Por favor me puedes ayudar para hacer una gràfica de barras horizontal donde el eje de las x este en el centro, de tal manera que la gràfica se ve como un àrbol, con 2 series de datos a ambos lados del eje?
Gracias de antemano por su atenciòn
Carlos Vargas


----------



## Juan Pablo González (May 19, 2002)

> On 2002-05-19 19:42, Carlos Vargas wrote:
> Por favor me puedes ayudar para hacer una gràfica de barras horizontal donde el eje de las x este en el centro, de tal manera que la gràfica se ve como un àrbol, con 2 series de datos a ambos lados del eje?
> Gracias de antemano por su atenciòn
> Carlos Vargas



No entiendo, cómo así como un árbol ?  lo único que puedo decir que se parece a un árbol es un gráfico polar... pero no se si sea esto...
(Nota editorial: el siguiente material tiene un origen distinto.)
/-! ### keepCode -/

@[simp] theorem State.keepCode_now (s : State) (a n : Nat) : (s.keepCode a n).now = s.now := rfl
@[simp] theorem State.keepCode_tape (s : State) (a n : Nat) : (s.keepCode a n).tape = s.tape := rfl
@[simp] theorem State.keepCode_evt (s : State) (a n : Nat) : (s.keepCode a n).evt = s.evt := rfl
@[simp] theorem State.keepCode_cur (s : State) (a n : Nat) : (s.keepCode a n).cur = s.cur := rfl
@[simp] theorem State.keepCode_nextId (s : State) (a n : Nat) : (s.keepCode a n).nextId = s.nextId := rfl
@[simp] theorem State.keepCode_runCounter (s : State) (a n : Nat) : (s.keepCode a n).runCounter = s.runCounter := rfl
@[simp] theorem State.keepCode_waves (s : State) (a n : Nat) : (s.keepCode a n).waves = s.waves := rfl
@[simp] theorem State.keepCode_reqs (s : State) (a n : Nat) : (s.keepCode a n).reqs = s.reqs := rfl
@[simp] theorem State.keepCode_runs (s : State) (a n : Nat) : (s.keepCode a n).runs = s.runs := rfl
@[simp] theorem State.keepCode_launches (s : State) (a n : Nat) : (s.keepCode a n).launches = s.launches := rfl
@[simp] theorem State.keepCode_slots (s : State) (a n : Nat) : (s.keepCode a n).slots = s.slots := rfl
@[simp] theorem State.keepCode_mem (s : State) (a n : Nat) : (s.keepCode a n).mem = s.mem := rfl
@[simp] theorem State.keepCode_ways (s : State) (a n : Nat) : (s.keepCode a n).ways = s.ways := rfl
@[simp] theorem State.keepCode_poisoned (s : State) (a n : Nat) : (s.keepCode a n).poisoned = s.poisoned := rfl
@[simp] theorem State.keepCode_codeKeys (s : State) (a n : Nat) : (s.keepCode a n).codeKeys = s.codeKeys := rfl
@[simp] theorem State.keepCode_imem (s : State) (a n : Nat) : (s.keepCode a n).imem = s.imem := rfl
@[simp] theorem State.keepCode_l1 (s : State) (a n : Nat) : (s.keepCode a n).l1 = s.l1 := rfl
@[simp] theorem State.keepCode_tlb (s : State) (a n : Nat) : (s.keepCode a n).tlb = s.tlb := rfl
@[simp] theorem State.keepCode_shorts (s : State) (a n : Nat) : (s.keepCode a n).shorts = s.shorts := rfl
@[simp] theorem State.keepCode_marks (s : State) (a n : Nat) : (s.keepCode a n).marks = s.marks := rfl
@[simp] theorem State.keepCode_keystones (s : State) (a n : Nat) : (s.keepCode a n).keystones = s.keystones := rfl
@[simp] theorem State.keepCode_reductions (s : State) (a n : Nat) : (s.keepCode a n).reductions = s.reductions := rfl
@[simp] theorem State.keepCode_seqs (s : State) (a n : Nat) : (s.keepCode a n).seqs = s.seqs := rfl
@[simp] theorem State.keepCode_ashlars (s : State) (a n : Nat) : (s.keepCode a n).ashlars = s.ashlars := rfl
@[simp] theorem State.keepCode_courses (s : State) (a n : Nat) : (s.keepCode a n).courses = s.courses := rfl
@[simp] theorem State.keepCode_dies (s : State) (a n : Nat) : (s.keepCode a n).dies = s.dies := rfl
@[simp] theorem State.keepCode_link (s : State) (a n : Nat) : (s.keepCode a n).link = s.link := rfl
@[simp] theorem State.keepCode_host (s : State) (a n : Nat) : (s.keepCode a n).host = s.host := rfl
@[simp] theorem State.keepCode_plumb (s : State) (a n : Nat) : (s.keepCode a n).plumb = s.plumb := rfl
@[simp] theorem State.keepCode_window (s : State) (a n : Nat) : (s.keepCode a n).window = s.window := rfl
@[simp] theorem State.keepCode_free (s : State) (a n : Nat) : (s.keepCode a n).free = s.free := rfl

/-! ### unmark -/

@[simp] theorem State.unmark_now (s : State) (k : LineKind) (l : Nat) : (s.unmark k l).now = s.now := rfl
@[simp] theorem State.unmark_tape (s : State) (k : LineKind) (l : Nat) : (s.unmark k l).tape = s.tape := rfl
@[simp] theorem State.unmark_evt (s : State) (k : LineKind) (l : Nat) : (s.unmark k l).evt = s.evt := rfl
@[simp] theorem State.unmark_cur (s : State) (k : LineKind) (l : Nat) : (s.unmark k l).cur = s.cur := rfl
@[simp] theorem State.unmark_nextId (s : State) (k : LineKind) (l : Nat) : (s.unmark k l).nextId = s.nextId := rfl
@[simp] theorem State.unmark_runCounter (s : State) (k : LineKind) (l : Nat) : (s.unmark k l).runCounter = s.runCounter := rfl
@[simp] theorem State.unmark_waves (s : State) (k : LineKind) (l : Nat) : (s.unmark k l).waves = s.waves := rfl
@[simp] theorem State.unmark_reqs (s : State) (k : LineKind) (l : Nat) : (s.unmark k l).reqs = s.reqs := rfl
@[simp] theorem State.unmark_runs (s : State) (k : LineKind) (l : Nat) : (s.unmark k l).runs = s.runs := rfl
@[simp] theorem State.unmark_launches (s : State) (k : LineKind) (l : Nat) : (s.unmark k l).launches = s.launches := rfl
@[simp] theorem State.unmark_slots (s : State) (k : LineKind) (l : Nat) : (s.unmark k l).slots = s.slots := rfl
@[simp] theorem State.unmark_mem (s : State) (k : LineKind) (l : Nat) : (s.unmark k l).mem = s.mem := rfl
@[simp] theorem State.unmark_ways (s : State) (k : LineKind) (l : Nat) : (s.unmark k l).ways = s.ways := rfl
@[simp] theorem State.unmark_poisoned (s : State) (k : LineKind) (l : Nat) : (s.unmark k l).poisoned = s.poisoned := rfl
@[simp] theorem State.unmark_code (s : State) (k : LineKind) (l : Nat) : (s.unmark k l).code = s.code := rfl
@[simp] theorem State.unmark_codeKeys (s : State) (k : LineKind) (l : Nat) : (s.unmark k l).codeKeys = s.codeKeys := rfl
@[simp] theorem State.unmark_imem (s : State) (k : LineKind) (l : Nat) : (s.unmark k l).imem = s.imem := rfl
@[simp] theorem State.unmark_l1 (s : State) (k : LineKind) (l : Nat) : (s.unmark k l).l1 = s.l1 := rfl
@[simp] theorem State.unmark_tlb (s : State) (k : LineKind) (l : Nat) : (s.unmark k l).tlb = s.tlb := rfl
@[simp] theorem State.unmark_shorts (s : State) (k : LineKind) (l : Nat) : (s.unmark k l).shorts = s.shorts := rfl
@[simp] theorem State.unmark_keystones (s : State) (k : LineKind) (l : Nat) : (s.unmark k l).keystones = s.keystones := rfl
@[simp] theorem State.unmark_reductions (s : State) (k : LineKind) (l : Nat) : (s.unmark k l).reductions = s.reductions := rfl
@[simp] theorem State.unmark_seqs (s : State) (k : LineKind) (l : Nat) : (s.unmark k l).seqs = s.seqs := rfl
@[simp] theorem State.unmark_ashlars (s : State) (k : LineKind) (l : Nat) : (s.unmark k l).ashlars = s.ashlars := rfl
@[simp] theorem State.unmark_courses (s : State) (k : LineKind) (l : Nat) : (s.unmark k l).courses = s.courses := rfl
@[simp] theorem State.unmark_dies (s : State) (k : LineKind) (l : Nat) : (s.unmark k l).dies = s.dies := rfl
@[simp] theorem State.unmark_link (s : State) (k : LineKind) (l : Nat) : (s.unmark k l).link = s.link := rfl
@[simp] theorem State.unmark_host (s : State) (k : LineKind) (l : Nat) : (s.unmark k l).host = s.host := rfl
@[simp] theorem State.unmark_plumb (s : State) (k : LineKind) (l : Nat) : (s.unmark k l).plumb = s.plumb := rfl
@[simp] theorem State.unmark_window (s : State) (k : LineKind) (l : Nat) : (s.unmark k l).window = s.window := rfl
@[simp] theorem State.unmark_free (s : State) (k : LineKind) (l : Nat) : (s.unmark k l).free = s.free := rfl

/-! ### rewatch -/

@[simp] theorem State.rewatch_now (s : State) (k d l : Nat) : (s.rewatch k d l).now = s.now := rfl
@[simp] theorem State.rewatch_tape (s : State) (k d l : Nat) : (s.rewatch k d l).tape = s.tape := rfl
@[simp] theorem State.rewatch_evt (s : State) (k d l : Nat) : (s.rewatch k d l).evt = s.evt := rfl
@[simp] theorem State.rewatch_cur (s : State) (k d l : Nat) : (s.rewatch k d l).cur = s.cur := rfl
@[simp] theorem State.rewatch_nextId (s : State) (k d l : Nat) : (s.rewatch k d l).nextId = s.nextId := rfl
@[simp] theorem State.rewatch_runCounter (s : State) (k d l : Nat) : (s.rewatch k d l).runCounter = s.runCounter := rfl
@[simp] theorem State.rewatch_reqs (s : State) (k d l : Nat) : (s.rewatch k d l).reqs = s.reqs := rfl
@[simp] theorem State.rewatch_runs (s : State) (k d l : Nat) : (s.rewatch k d l).runs = s.runs := rfl
@[simp] theorem State.rewatch_launches (s : State) (k d l : Nat) : (s.rewatch k d l).launches = s.launches := rfl
@[simp] theorem State.rewatch_slots (s : State) (k d l : Nat) : (s.rewatch k d l).slots = s.slots := rfl
@[simp] theorem State.rewatch_mem (s : State) (k d l : Nat) : (s.rewatch k d l).mem = s.mem := rfl
@[simp] theorem State.rewatch_ways (s : State) (k d l : Nat) : (s.rewatch k d l).ways = s.ways := rfl
@[simp] theorem State.rewatch_poisoned (s : State) (k d l : Nat) : (s.rewatch k d l).poisoned = s.poisoned := rfl
@[simp] theorem State.rewatch_code (s : State) (k d l : Nat) : (s.rewatch k d l).code = s.code := rfl
@[simp] theorem State.rewatch_codeKeys (s : State) (k d l : Nat) : (s.rewatch k d l).codeKeys = s.codeKeys := rfl
@[simp] theorem State.rewatch_imem (s : State) (k d l : Nat) : (s.rewatch k d l).imem = s.imem := rfl
@[simp] theorem State.rewatch_l1 (s : State) (k d l : Nat) : (s.rewatch k d l).l1 = s.l1 := rfl
@[simp] theorem State.rewatch_tlb (s : State) (k d l : Nat) : (s.rewatch k d l).tlb = s.tlb := rfl
@[simp] theorem State.rewatch_shorts (s : State) (k d l : Nat) : (s.rewatch k d l).shorts = s.shorts := rfl
@[simp] theorem State.rewatch_marks (s : State) (k d l : Nat) : (s.rewatch k d l).marks = s.marks := rfl
@[simp] theorem State.rewatch_keystones (s : State) (k d l : Nat) : (s.rewatch k d l).keystones = s.keystones := rfl
@[simp] theorem State.rewatch_reductions (s : State) (k d l : Nat) : (s.rewatch k d l).reductions = s.reductions := rfl
@[simp] theorem State.rewatch_seqs (s : State) (k d l : Nat) : (s.rewatch k d l).seqs = s.seqs := rfl
@[simp] theorem State.rewatch_ashlars (s : State) (k d l : Nat) : (s.rewatch k d l).ashlars = s.ashlars := rfl
@[simp] theorem State.rewatch_courses (s : State) (k d l : Nat) : (s.rewatch k d l).courses = s.courses := rfl
@[simp] theorem State.rewatch_dies (s : State) (k d l : Nat) : (s.rewatch k d l).dies = s.dies := rfl
@[simp] theorem State.rewatch_link (s : State) (k d l : Nat) : (s.rewatch k d l).link = s.link := rfl
@[simp] theorem State.rewatch_host (s : State) (k d l : Nat) : (s.rewatch k d l).host = s.host := rfl
@[simp] theorem State.rewatch_plumb (s : State) (k d l : Nat) : (s.rewatch k d l).plumb = s.plumb := rfl
@[simp] theorem State.rewatch_window (s : State) (k d l : Nat) : (s.rewatch k d l).window = s.window := rfl
@[simp] theorem State.rewatch_free (s : State) (k d l : Nat) : (s.rewatch k d l).free = s.free := rfl

/-! ### Accessors after an update -/

/-- A search by number after an update by number that keeps numbers. -/
theorem find_updWhere {α : Type} (num : α → Nat) (f : α → α) (l : List α) (i j : Nat) (hf : ∀ x, num x = i → num (f x) = i) :
    (updWhere (num · == i) f l).find? (num · == j)
      = if j = i then (l.find? (num · == i)).map f else l.find? (num · == j) := by
  unfold updWhere
  induction l with
  | nil => simp
  | cons a t ih =>
    simp only [List.map_cons, List.find?_cons]
    by_cases hi : num a = i
    · simp only [hi, beq_self_eq_true, if_true, hf a hi]
      by_cases hj : j = i
      · subst hj
        simp
      · simp only [if_neg hj] at ih ⊢
        have h1 : (i == j) = false := by simpa using fun h => hj h.symm
        simp only [h1]
        exact ih
    · have h1 : (num a == i) = false := by simpa using hi
      simp only [h1, Bool.false_eq_true, if_false]
      by_cases hj : num a = j
      · have h2 : j ≠ i := fun h => hi (hj.trans h)
        simp [hj, h2]
      · have h3 : (num a == j) = false := by simpa using hj
        simp only [h3]
        exact ih

/-- The wave put back is found under its number, and every other wave as before. -/
theorem setWave_wave? (s : State) (w : Wave) (j : Nat) :
    (s.setWave w).wave? j = if j = w.id then (s.wave? w.id).map (fun _ => w) else s.wave? j :=
  find_updWhere Wave.id (fun _ => w) s.waves w.id j fun _ _ => rfl

/-- A wave changed under its number. -/
theorem modWave_wave? (s : State) (i j : Nat) (f : Wave → Wave) (hf : ∀ w, (f w).id = w.id) :
    (s.modWave i f).wave? j = if j = i then (s.wave? i).map f else s.wave? j :=
  find_updWhere Wave.id f s.waves i j fun x hx => (hf x).trans hx

/-- A run changed under its number. -/
theorem modRun_run? (s : State) (i j : Nat) (f : Run → Run) (hf : ∀ r, (f r).id = r.id) :
    (s.modRun i f).run? j = if j = i then (s.run? i).map f else s.run? j :=
  find_updWhere Run.id f s.runs i j fun x hx => (hf x).trans hx

/-- An element of a list changed at a place. -/
theorem getD_modify {α : Type} (l : List α) (i j : Nat) (f : α → α) (d : α) :
    (l.modify i f).getD j d = if i = j ∧ j < l.length then f (l.getD j d) else l.getD j d := by
  simp only [List.getD_eq_getElem?_getD, List.getElem?_modify]
  by_cases h : i = j
  · subst h
    by_cases hl : i < l.length
    · simp [hl]
    · simp [hl]
  · simp [h]

/-- An ashlar changed. -/
theorem modAshlar_ashlar (s : State) (a b : Nat) (f : Ashlar → Ashlar) :
    (s.modAshlar a f).ashlar b = if a = b ∧ b < s.ashlars.length then f (s.ashlar b) else s.ashlar b :=
  getD_modify s.ashlars a b f Ashlar.reset

/-- A course changed. -/
theorem modCourse_course (s : State) (a b : Nat) (f : Course → Course) :
    (s.modCourse a f).course b = if a = b ∧ b < s.courses.length then f (s.course b) else s.course b :=
  getD_modify s.courses a b f Course.reset

/-- A die changed. -/
theorem modDie_die (s : State) (a b : Nat) (f : Die → Die) :
    (s.modDie a f).die b = if a = b ∧ b < s.dies.length then f (s.die b) else s.die b :=
  getD_modify s.dies a b f Die.reset

/-- A slot changed. -/
theorem modSlot_slot (s : State) (a b : Nat) (f : Slot → Slot) :
    (s.modSlot a f).slot b = if a = b ∧ b < s.slots.length then f (s.slot b) else s.slot b :=
  getD_modify s.slots a b f {}

/-- A lane changed. -/
theorem modLane_lane (w : Wave) (a b : Nat) (f : Lane → Lane) :
    (w.modLane a f).lane b = if a = b ∧ b < w.lanesN then f (w.lane b) else w.lane b :=
  getD_modify w.lanes a b f {}

/-! ### The canonical form of memory -/

/-- The updates of everything but memory keep the canonical form. -/
theorem memOk_of_mem {s t : State} (h : t.mem = s.mem) (hw : s.memOk) : t.memOk := by
  unfold State.memOk at *
  rw [h]
  exact hw

end Sys2Proof.Machine
end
Uno, por si acaso es esto, puede determinar el punto de cruce del eje Y con el eje X, para esto hay que hacer doble click en el eje X, escoger "Escala", y cambiar el punto donde dice:

"Eje de valores (Y) cruza en categoría número:"... esto queda mejor cuando el número de datos (O categorías) es par.


----------